Data extract
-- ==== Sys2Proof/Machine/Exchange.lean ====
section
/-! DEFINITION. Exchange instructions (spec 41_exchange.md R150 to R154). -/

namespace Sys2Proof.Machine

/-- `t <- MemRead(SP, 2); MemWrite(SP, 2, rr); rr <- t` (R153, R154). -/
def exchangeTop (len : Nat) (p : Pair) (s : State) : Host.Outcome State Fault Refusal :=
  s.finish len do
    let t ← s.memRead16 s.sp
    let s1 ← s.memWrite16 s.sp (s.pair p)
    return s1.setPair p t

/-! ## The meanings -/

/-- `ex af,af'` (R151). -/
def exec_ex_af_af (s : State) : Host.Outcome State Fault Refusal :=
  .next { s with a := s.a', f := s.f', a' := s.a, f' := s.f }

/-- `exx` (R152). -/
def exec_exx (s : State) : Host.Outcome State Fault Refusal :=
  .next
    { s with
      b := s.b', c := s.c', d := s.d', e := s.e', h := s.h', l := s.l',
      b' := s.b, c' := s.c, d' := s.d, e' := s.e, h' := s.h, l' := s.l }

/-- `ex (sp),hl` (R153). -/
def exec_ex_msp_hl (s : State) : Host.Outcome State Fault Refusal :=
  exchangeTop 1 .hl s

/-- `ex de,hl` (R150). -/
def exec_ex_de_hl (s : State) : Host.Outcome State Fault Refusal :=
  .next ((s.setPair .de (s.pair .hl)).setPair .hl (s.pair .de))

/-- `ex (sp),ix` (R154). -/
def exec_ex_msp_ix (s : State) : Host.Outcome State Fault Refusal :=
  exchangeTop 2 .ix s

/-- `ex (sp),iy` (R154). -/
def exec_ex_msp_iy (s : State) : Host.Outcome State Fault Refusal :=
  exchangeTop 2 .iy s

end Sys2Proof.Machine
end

Task instructions
Please give the listing again exactly, line for line.

The completed task
-- ==== Sys2Proof/Machine/Exchange.lean ====
section
/-! DEFINITION. Exchange instructions (spec 41_exchange.md R150 to R154). -/

namespace Sys2Proof.Machine

/-- `t <- MemRead(SP, 2); MemWrite(SP, 2, rr); rr <- t` (R153, R154). -/
def exchangeTop (len : Nat) (p : Pair) (s : State) : Host.Outcome State Fault Refusal :=
  s.finish len do
    let t ← s.memRead16 s.sp
    let s1 ← s.memWrite16 s.sp (s.pair p)
    return s1.setPair p t

/-! ## The meanings -/

/-- `ex af,af'` (R151). -/
def exec_ex_af_af (s : State) : Host.Outcome State Fault Refusal :=
  .next { s with a := s.a', f := s.f', a' := s.a, f' := s.f }

/-- `exx` (R152). -/
def exec_exx (s : State) : Host.Outcome State Fault Refusal :=
  .next
    { s with
      b := s.b', c := s.c', d := s.d', e := s.e', h := s.h', l := s.l',
      b' := s.b, c' := s.c, d' := s.d, e' := s.e, h' := s.h, l' := s.l }

/-- `ex (sp),hl` (R153). -/
def exec_ex_msp_hl (s : State) : Host.Outcome State Fault Refusal :=
  exchangeTop 1 .hl s

/-- `ex de,hl` (R150). -/
def exec_ex_de_hl (s : State) : Host.Outcome State Fault Refusal :=
  .next ((s.setPair .de (s.pair .hl)).setPair .hl (s.pair .de))

/-- `ex (sp),ix` (R154). -/
def exec_ex_msp_ix (s : State) : Host.Outcome State Fault Refusal :=
  exchangeTop 2 .ix s

/-- `ex (sp),iy` (R154). -/
def exec_ex_msp_iy (s : State) : Host.Outcome State Fault Refusal :=
  exchangeTop 2 .iy s

end Sys2Proof.Machine
end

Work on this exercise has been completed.